The suit says DHS Secretary Kristi Noem cited certain positive developments—such as increased tourism and real estate investment—as reasons for ending protections, while ignoring key country conditions that had previously justified TPS, including “political violence” and “staggering levels of crime.”
The 60-day timeline provided for the termination of TPS for Hondurans and Nicaraguans is unlawful, the lawsuit argues, because it leaves long-time TPS holders—many of whom have lived and worked legally in the United States for decades—with virtually no time to prepare for losing their legal status and employment authorization.
“The decisions to strip legal status from people who have lived in the U.S. for at least 10 years, and in most cases at least 25, and followed all the rules, are not just callous. It’s also illegal,” said Jessica Bansal, attorney at the National Day Laborer Organizing Network. “The administration cannot manufacture a predetermined outcome without regard for its statutory obligations.”
According to the attorneys, no TPS termination in the past 20 years, including those under the first Trump administration, has provided such limited notice to individuals with long-standing protections.
Maureen Porras, the vice mayor of Doral who immigrated to the United States from Nicaragua in 1996, said she found the Trump administration decision “disheartening.” She cited the 2018 protests against Nicaraguan President Daniel Ortega’s government that led to widespread crackdowns on citizens as signs of concern for people returning to the country.
“I don’t think the socio-economic and socio-political conditions are favorable for or safe enough for these folks to return,” she said.
Republican U.S. Rep. Mario Diaz-Balart of Miami said in a posting Monday on X that he is “profoundly concerned for those who cannot safely return to Nicaragua due to the dangers they are likely to face.” He called on the Trump administration to reconsider its TPS decision the Central American nation.
“For years, the Daniel Ortega and Rosario Murillo regime has deprived the Nicaraguan people of their fundamental freedoms, forcing thousands into exile in numerous countries, including the United States,” his comment on X said.
Miami-Dade County Mayor Daniella Levine Cava said on X on Monday that the decision to end TPS for both countries is “a heartbreaking setback” for hundreds of thousands of immigrants across the country, including many in Miami-Dade.
“For decades, TPS holders from Honduras and Nicaragua have lived and worked here under lawful protection, helping to strengthen our economy and enrich our society,” she said. “Forcing them to return to nations still struggling with widespread insecurity and instability is both inhumane and counterproductive.”

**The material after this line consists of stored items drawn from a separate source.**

-- ==== Sys2Proof/Proofs/Reseeds.lean ====
section
/-! PROOFS. The reseeds of the banks (R357 to R366, R374), the health tests of the entropy sources (R362 to R365, R373) and the ballast share
(R1039). -/

namespace Sys2Proof.Machine

variable {m n : Mod} {s : State} {k : Nat}

/-! ### Drawing for each pipeline -/

theorem draw_length (m : Mod) (src n : Nat) : (draw m src n).1.length = n := by simp [draw]

/-- The draw for one pipeline of a bank; a retired one takes none. -/
def pipeDraw (k n : Nat) (f : Bank → Nat → Octets → Bank) (m : Mod) (i : Nat) : Mod :=
  if (tget ({} : CUnit) (bank m k).pipes i).st = 3 then m
  else setBank (draw m (feedOf m (k / 4)) n).2 k (f (bank m k) i (draw m (feedOf m (k / 4)) n).1)

theorem eachPipe_eq (m : Mod) (k n : Nat) (f : Bank → Nat → Octets → Bank) : eachPipe m k n f = (List.range 14).foldl (pipeDraw k n f) m := rfl

theorem pipeDraw_keeps {γ : Type} (g : Mod → γ) (hd : ∀ m drawn, g { m with drawn := drawn } = g m) (hb : ∀ m b, g (setBank m k b) = g m)
    (d : Nat) (f : Bank → Nat → Octets → Bank) (m : Mod) (i : Nat) : g (pipeDraw k d f m i) = g m := by
  unfold pipeDraw
  split
  · rfl
  · rw [hb]
    exact hd m _

/-- What no draw and no bank touches, the draws of a bank leave. -/
theorem eachPipe_keeps {γ : Type} (g : Mod → γ) (hd : ∀ m drawn, g { m with drawn := drawn } = g m) (hb : ∀ m b, g (setBank m k b) = g m)
    (m : Mod) (d : Nat) (f : Bank → Nat → Octets → Bank) : g (eachPipe m k d f) = g m :=
  foldl_keeps g (pipeDraw k d f) (pipeDraw_keeps g hd hb d f) _ m

theorem eachPipe_sys (m : Mod) (k d : Nat) (f : Bank → Nat → Octets → Bank) : (eachPipe m k d f).sys = m.sys :=
  eachPipe_keeps (·.sys) (fun _ _ => rfl) (fun _ _ => rfl) ..

theorem eachPipe_entropy (m : Mod) (k d : Nat) (f : Bank → Nat → Octets → Bank) : EntropyKeeps m (eachPipe m k d f) :=
  .of_eq (eachPipe_keeps (·.entropy) (fun _ _ => rfl) (fun _ _ => rfl) ..) (eachPipe_keeps (·.obj) (fun _ _ => rfl) (fun _ _ => rfl) ..)

section draws

variable {d : Nat} {f : Bank → Nat → Octets → Bank} {P : Bank → Nat → Prop}

/-- What a draw of the right length makes hold of its pipeline, and leaves of the others, holds of each pipeline once it has been drawn for. -/
theorem foldl_pipeDraw (hpipes : ∀ b i bs, (f b i bs).pipes = b.pipes) (made : ∀ b i bs, bs.length = d → P (f b i bs) i)
    (kept : ∀ b i j bs, j ≠ i → P b j → P (f b i bs) j) (l : List Nat) (m : Mod) (i : Nat)
    (h : P (bank m k) i ∨ i ∈ l ∧ (tget ({} : CUnit) (bank m k).pipes i).st ≠ 3) : P (bank (l.foldl (pipeDraw k d f) m) k) i := by
  induction l generalizing m with
  | nil => exact h.resolve_right fun x => absurd x.1 List.not_mem_nil
  | cons j r ih =>
    refine ih (pipeDraw k d f m j) ?_
    unfold pipeDraw
    split
    · refine h.imp_right fun ⟨hmem, hst⟩ => ⟨(List.mem_cons.mp hmem).resolve_left ?_, hst⟩
      rintro rfl
      exact hst ‹_›
    · rw [bank_setBank_same, hpipes]
      by_cases hj : i = j
      · exact .inl (hj ▸ made _ _ _ (draw_length ..))
      · exact h.imp (kept _ _ _ _ hj) fun ⟨hmem, hst⟩ => ⟨(List.mem_cons.mp hmem).resolve_left hj, hst⟩

theorem eachPipe_holds (hpipes : ∀ b i bs, (f b i bs).pipes = b.pipes) (made : ∀ b i bs, bs.length = d → P (f b i bs) i)
    (kept : ∀ b i j bs, j ≠ i → P b j → P (f b i bs) j) {i : Nat} (hi : i < 14) (hst : (tget ({} : CUnit) (bank m k).pipes i).st ≠ 3) :
    P (bank (eachPipe m k d f) k) i := by
  rw [eachPipe_eq]
  exact foldl_pipeDraw hpipes made kept _ m i (.inr ⟨List.mem_range.mpr hi, hst⟩)

end draws

/-! ### Ballast keys -/

/-- A bank with a pipeline's ballast key. -/
def withBallastKey (b : Bank) (i : Nat) (bs : Octets) : Bank := { b with ballast := tset [] b.ballast i bs }

theorem eachPipe_ballast {i : Nat} (hi : i < 14) (hst : (tget ({} : CUnit) (bank m k).pipes i).st ≠ 3) :
    (tget [] (bank (eachPipe m k 32 withBallastKey) k).ballast i).length = 32 := by
  refine eachPipe_holds (f := withBallastKey) (P := fun b i => (tget [] b.ballast i).length = 32) (fun _ _ _ => rfl) (fun b i bs h => ?_)
    (fun b i j bs hj h => ?_) hi hst
  · rw [withBallastKey, tget_tset_same, h]
  · rwa [withBallastKey, tget_tset_ne _ _ _ hj]

theorem drawBallast_of_ok (hok : feedOk m (k / 4) = true) :
    drawBallast m k = setBank (eachPipe m k 32 withBallastKey) k { bank (eachPipe m k 32 withBallastKey) k with
      ballastAt := m.sys.elapsed, ballastOld := (bank m k).ballast, ballastOldAt := (bank m k).ballastAt } := if_pos hok

theorem drawBallast_at (hok : feedOk m (k / 4) = true) : (bank (drawBallast m k) k).ballastAt = m.sys.elapsed := by
  rw [drawBallast_of_ok hok, bank_setBank_same]

theorem drawBallast_length (hok : feedOk m (k / 4) = true) {i : Nat} (hi : i < 14) (hst : (tget ({} : CUnit) (bank m k).pipes i).st ≠ 3) :
    (tget [] (bank (drawBallast m k) k).ballast i).length = 32 := by
  rw [drawBallast_of_ok hok, bank_setBank_same]
  dsimp only
  exact eachPipe_ballast hi hst

theorem drawBallast_sys (hok : feedOk m (k / 4) = true) : (drawBallast m k).sys = m.sys := by
  rw [drawBallast_of_ok hok, setBank_sys, eachPipe_sys]

theorem drawBallast_entropy (m : Mod) (k : Nat) : EntropyKeeps m (drawBallast m k) := by
  by_cases hok : feedOk m (k / 4) = true
  · rw [drawBallast_of_ok hok]
    exact (eachPipe_entropy m k 32 withBallastKey).trans (.setBank ..)
  · rw [drawBallast, if_neg hok]
    exact .refl m

/-! ### Shuffle seeds -/

/-- The wiring that a seed of a pipeline gives (R360). -/
def wiringOf (seed : Octets) (i : Nat) : Nat := Config.expand seed 1 i % 20922789888000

Miami-Dade County Commissioner Marleine Bastien called on Congress to pass legislation to grant permanency to families with TPS.
“Once again, this abrupt and shortsighted reversal puts families at risk of separation and creates unnecessary fear and instability in cities like ours, where TPS recipients are vital members of the workforce and economy,” Bastien said in a statement.
Bastien’s concerns are deeply personal for longtime Honduran and Nicaraguan TPS holders living in Broward and Miami-Dade counties, whose families now face the threat of separation and loss of stability.
Guevara’s grandson, Dubon, said his family fears she will lose all the retirement benefits she earned.
“All she ever did was work,” he said. “It’s just unfair.”